# Hiking in Catskill Mountains



## catskills (Jun 1, 2014)

Here are some ideas for hiking in the Catskill Mountains just south of Albany, NY about 2.5 hours north of NYC. 

http://www.trimbleoutdoors.com/ViewTrip/423040

http://www.trimbleoutdoors.com/ViewTrip/1182228

Other Catskill hikes just click on the hiker icon.  

http://www.trimbleoutdoors.com/Search/#Hunter, ny

Enjoy,


----------



## o3jeff (Jun 2, 2014)

Thanks, have you uses the  NY/NJ Trail Conference maps for that area, are they decent or do you know of better maps? We're planning to do some hiking up there this summer.


----------



## moresnow (Jun 2, 2014)

o3jeff said:


> Thanks, have you uses the  NY/NJ Trail Conference maps for that area, are they decent or do you know of better maps?
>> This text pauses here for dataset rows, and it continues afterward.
-- ==== Sys2Proof/Machine/Sync.lean ====
section
/-! DEFINITION. The SY slot, the no-op slots, and the events of a gang's issue: fetch, write-back, the end of a wait
(03 R86, R94, R96, R101, 04 R122, R140-R143). -/

namespace Sys2Proof.Machine

/-- Run an SY slot; it has no guard (04 R140). -/
def syExec (op : Nat) (ok : Bool) (g : Nat) (operand : BitVec 11) (out : State → Tile → SlotOut) (s : State) :
    Host.Outcome State Fault Refusal :=
  slotExec s g .sy op (fun w => w % 2 ^ 11 == operand.toNat) fun s =>
    slotRun s g .sy (illegalUnless ok) 0 false fun _ _ x => out s x

/-- The register or ticket field [10:6] of an SY operand. -/
def syField (o : BitVec 11) : Nat := o.toNat / 64

/-- Are bits [5:0] of an SY operand zero. -/
def syLowZero (o : BitVec 11) : Bool := o.toNat % 64 == 0

/-- WAIT: for the slots of a mask held in a scalar (03 R96). -/
def execWait (g : Nat) (operand : BitVec 11) (s : State) : Host.Outcome State Fault Refusal :=
  syExec 0x01 (syLowZero operand) g operand (fun _ x =>
    let m := sReg x (syField operand)
    if m.2 then .raise 0x0A m.1.toNat else .done [.wait (m.1.toNat % 2 ^ 32)]) s

/-- WAIT1: for one slot. -/
def execWait1 (g : Nat) (operand : BitVec 11) (s : State) : Host.Outcome State Fault Refusal :=
  syExec 0x02 (syLowZero operand) g operand (fun _ _ => .done [.wait (2 ^ syField operand)]) s

/-- WAITALL: for every slot. -/
def execWaitall (g : Nat) (operand : BitVec 11) (s : State) : Host.Outcome State Fault Refusal :=
  syExec 0x04 (operand == 0) g operand (fun _ _ => .done [.wait (2 ^ 32 - 1)]) s

/-- Formats a strum accepts for an operation (04 R142, 02 R51). -/
def strumFormatOk (op fmt : Nat) : Bool :=
  match fmtOfCode fmt with
  | none => false
  | some f =>
    if op = 1 then f.isWide || f == .longSum
    else if op = 2 ∨ op = 3 then f.isWide || f == .int8
    else true

/-- The checks of a strum descriptor (04 R142), in the order listed: the code and information that it raises.  A reserved operation is
one of the combinations that raise 0x02. -/
def strumCheck (s : State) (g : Nat) (x : Tile) (d : Word) : Option (Nat × Nat) :=
  let len := sdLen d
  let member := match groupRec s (sdGroup d) with | some r => r.members.contains g | none => false
  if sdOp d = 0 ∧ fieldOf d 48 0 ≠ 0 then some (0x01, 0)
  else if sdOp d > 6 ∨ (sdOp d ≠ 0 ∧ !strumFormatOk (sdOp d) (sdFmt d)) then some (0x02, 0)
  else if sdOp d ≠ 0 ∧ sdFmt d = 8 ∧ len % 16 ≠ 0 then some (0x01, 0)
  else if !member then some (0x01, 0)
  else if mapGet 0 x.tick (sdTicket d) = 1 then some (0x08, sdTicket d)
  else if sdOp d = 0 then none
  else if sdSrc d + len > padTop then some (0x04, sdSrc d)
  else if sdDst d + len > padTop then some (0x04, sdDst d)
  else if sdSrc d % 8 ≠ 0 then some (0x03, sdSrc d)
  else if sdDst d % 8 ≠ 0 then some (0x03, sdDst d)
  else none

/-- STRUM: checks the descriptor and contributes the gang's payload when the bundle commits. -/
def execStrum (g : Nat) (operand : BitVec 11) (s : State) : Host.Outcome State Fault Refusal :=
  syExec 0x03 (syLowZero operand) g operand (fun s x =>
    let d := sReg x (syField operand)
    if d.2 then .raise 0x0A d.1.toNat
    else
      match strumCheck s g x d.1 with
      | some (code, info) => .raise code info
      | none => .done [.strum d.1]) s

/-- NOP: a no-op slot, or the SY NOP, has no effect (04 R115, R140). -/
def execNop (_g : Nat) (_slot : Slot) (s : State) : Host.Outcome State Fault Refusal := .next s

/-! ### Fetch (03 R94, 04 R115, R116) -/

/-- The ticket of a fill in progress that covers a bundle. -/
def fillCovers (x : Tile) (pc : Nat) : Option Nat :=
  (x.ops.find? fun e => match e.2 with | .fill _ first count _ _ => first ≤ pc && pc < first + count | _ => false).map (·.1)

/-- Does any word of a bundle decode as uncorrectable. -/
def bundleBad (x : Tile) (pc : Nat) : Bool :=
  (List.range 8).any fun w => (sramDecode (mapGet 0 x.ibufErr (8 * pc + w))).1.bad

/-- A bundle as the fetch delivers it: corrected words. -/
def bundleRead (x : Tile) (pc : Nat) : BitVec 512 :=
  let raw := (mapGet 0 x.ibuf pc).toNat
  BitVec.ofNat 512 (packElems 64 ((List.range 8).map fun w =>
    raw / 2 ^ (64 * w) % 2 ^ 64 ^^^ (sramDecode (mapGet 0 x.ibufErr (8 * pc + w))).2))

/-- What a fetch does in a member's instruction buffer: corrections and uncorrectable reads counted and logged, and in service a
corrected word waits for its write-back. -/
def fetchEffects (s : State) (t pc : Nat) : State :=
  (List.range 8).foldl (fun a w =>
    let i := 8 * pc + w
    let e := mapGet 0 (tileGet a t).ibufErr i
    if e = 0 then a
    else
      let b := sramCount a t 1 i e
      if dieInService a (dieOfTile a t) && (sramDecode e).1.corrected then
        tileMod b t fun x => { x with fix := setInsert x.fix (padWords + i) }
      else b) s

/-- The fetch exception of a gang, if any: range, unready, uncorrectable, in the members' order. -/
def fetchFault (s : State) (g pc : Nat) : Option TileExc :=
  if pc ≥ 1536 then some ⟨0xF, 0, 0x05, 0⟩
  else
    (gangMembers s g).findSome? fun m =>
      match fillCovers (tileGet s m.2) pc with
      | some tk => some ⟨0xF, m.1, 0x06, tk⟩
      | none => if bundleBad (tileGet s m.2) pc then some ⟨0xF, m.1, 0x07, 0⟩ else none

/-- Slots of a bundle that hold an operation, and the illegal-opcode faults of those the catalogue does not list. -/
def bundleSlots (b : BitVec 512) : List Nat × List TileExc :=
  let used := allSlots.filter fun sl => slotBits b sl != 0
  ((used.filter fun sl => slotDefined sl (slotBits b sl)).map slotCode,
    (used.filter fun sl => !slotDefined sl (slotBits b sl)).map fun sl => ⟨slotCode sl, 0, 0x01, 0⟩)

/-- BUNDLE_FETCH: a running gang that neither holds a bundle nor waits fetches its next bundle and begins an issue cycle; a bundle
that holds no operation issues at once.  us: what the environment upset in the buffer's cells before the read. -/
def execBundleFetch (g : Nat) (us : Upsets) (s : State) : Host.Outcome State Fault Refusal :=
  let G0 := gangGet s g
  if G0.phase = .running ∧ !G0.opened ∧ G0.waits.isEmpty ∧ !(gangTiles s g).isEmpty then
    let s1 := settle (upsetTiles s us) g
    let pc := G0.pc
    let s2 := if pc < 1536 then (gangTiles s g).foldl (fun a t => fetchEffects a t pc) s1 else s1
    match fetchFault s1 g pc with
    | some e => .next (raiseExc s2 g e)
    | none =>
      let b := bundleRead (tileGet s1 (at' 0 (gangTiles s g) 0)) pc
      let sl := bundleSlots b
      .next (commitIfDone (gangMod s2 g fun G =>
        { G with cycle := G.cycle + 1, bundle := b, opened := true, left := sl.1, buf := [], exc := sl.2, taken := none }) g)
  else .next s

/-- RESULT_WRITEBACK: the results due in the gang's issue cycle are written (03 R86). -/
def execResultWriteback (g : Nat) (s : State) : Host.Outcome State Fault Refusal := .next (settle s g)

/-- TICKET_WAIT_END: once every named slot has left pending in every member, the gang issues again; cycles: how long it held
(03 R96, R101, Table 03-16). -/
def execTicketWaitEnd (g cycles : Nat) (s : State) : Host.Outcome State Fault Refusal :=
  let G := gangGet s g
  if !G.waits.isEmpty ∧ !waitHolds s g G.waits then
    .next (gangSet (tilesMod s (gangTiles s g) fun x => { x with cntWait := x.cntWait + BitVec.ofNat 64 cycles }) g
      { G with waits := [] })
  else .next s

/-- Write a corrected instruction-buffer word back as it was delivered. -/
def ibufWriteBack (x : Tile) (i : Nat) : Tile :=
  let raw := (mapGet 0 x.ibuf (i / 8)).toNat
  let v := raw ^^^ ((sramDecode (mapGet 0 x.ibufErr i)).2 * 2 ^ (64 * (i % 8)))
  { x with ibuf := mapSet 0 x.ibuf (i / 8) (BitVec.ofNat 512 v), ibufErr := mapDel x.ibufErr i }

/-- SRAM_WORD_WRITEBACK: a corrected word that waits is written back, as it was delivered, with fresh check bits (07 R200):
scratchpad word w, or 98,304 plus an instruction-buffer word. -/
def execSramWordWriteback (tile word : Nat) (s : State) : Host.Outcome State Fault Refusal :=
  if (tileGet s tile).fix.contains word then
    .next (tileMod s tile fun x =>
      if word < padWords then padPut x word (padWord x word).1 (x.padPoison.contains word)
      else { (ibufWriteBack x (word - padWords)) with fix := setErase x.fix word })
  else .next s

end Sys2Proof.Machine
end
We're planning to do some hiking up there this summer.



In my experience, the NY/NJ TC maps are the ones to go with for the area.


----------



## Ansari443 (Oct 10, 2014)

Any suggestions for an overnight backpacking loop about 3 hours from Hoboken? I will be taking my dog. We were looking for suggestions outside of the catskills as we have been there numerous times. Are there options along the appalachian trail or poconos? We will drive to the trailhead friday night camp, and then do two days.

Thanks!


----------



## ScottySkis (Oct 11, 2014)

AP trail goes through sams point north part of shawngunks 30 miles south of Catskills great views in 30 miles you have Lake Minnskea lakes and hike s NY state Park Mohonk and Peters Kills Perservee private then by me near Elenville sams point with ice caves ya come here you will be happy with the Shawngunk range read my trip reports.

http://forums.alpinezone.com/showthread.php/125038-unday-Oct-13-Lake-Minnewaska-and-Mohonk-Perserve

I took thispictue


----------



## moresnow (Oct 11, 2014)

ScottySkis said:


> AP trail goes through sams point north part of shawngunks 30 miles south of Catskills great views in 30 miles you have Lake Minnskea lakes and hike s NY state Park Mohonk and Peters Kills Perservee private then by me near Elenville sams point with ice caves ya come here you will be happy with the Shawngunk range read my trip reports.
> 
> http://forums.alpinezone.com/showthread.php/125038-unday-Oct-13-Lake-Minnewaska-and-Mohonk-Perserve


AT runs mainly through Harriman in NY.  It doesn't make our as far north as the gunks. Beautiful  place to hike, but you can't camp. Not much of a backpacking spot.

Harriman might fit the bill. It's only about an hour out of Hoboken.  Not quite as scenic as the Catskills but plenty of hiking for two days.  You can camp at shelter.


----------



## catskills (Oct 19, 2014)

The brand new John Robb's Leanto is an awesome overnight campsite just under the legal limit of 3500 vertical feet for NY State camping in the Catskills. There is a nice spring with excellent water.   I have camped here dozens of time and hike over 50 time without ever seeing a bear.  I have seen bear tracks, so they do exist here, but I have never seen one in this location. 

https://www.youtube.com/watch?v=3xaR5y0rYPA

Directions:
NY State Thruway Exit 19 (Mile marker 91) 
Take State Route 28 west toward Pine Hill
Take Right on State Rt 42 ( it you got to Pine Hill you went too far)
On RT 42 after you climb a steep hill through a notch between two mountains the road goes down a steep hill
At the very bottom of the hill take a Right on Spruceton Road.  
Go all the way to the end of Spruceton road (over 7 miles I believe) and you will see a parking lot at the trail head for Hunter Mountain.  The trail is a fire jeep road with a fairly consistent grade.  I believe the vertical is about 1400 feet to John Robb's leanto.

Enjoy


----------



## ScottySkis (Oct 30, 2014)

Me and Cornhead drove and almost lost out on hiking the ledge of Giant last weekend Jim G was excellet tour guide and got fired. 7 miles good vertical nice looking at anther 4000 hight up mountain I will kike next summm with these guys and anyone else who might want to com along.


----------



## ScottySkis (Mar 21, 2015)

Few weeks away!


----------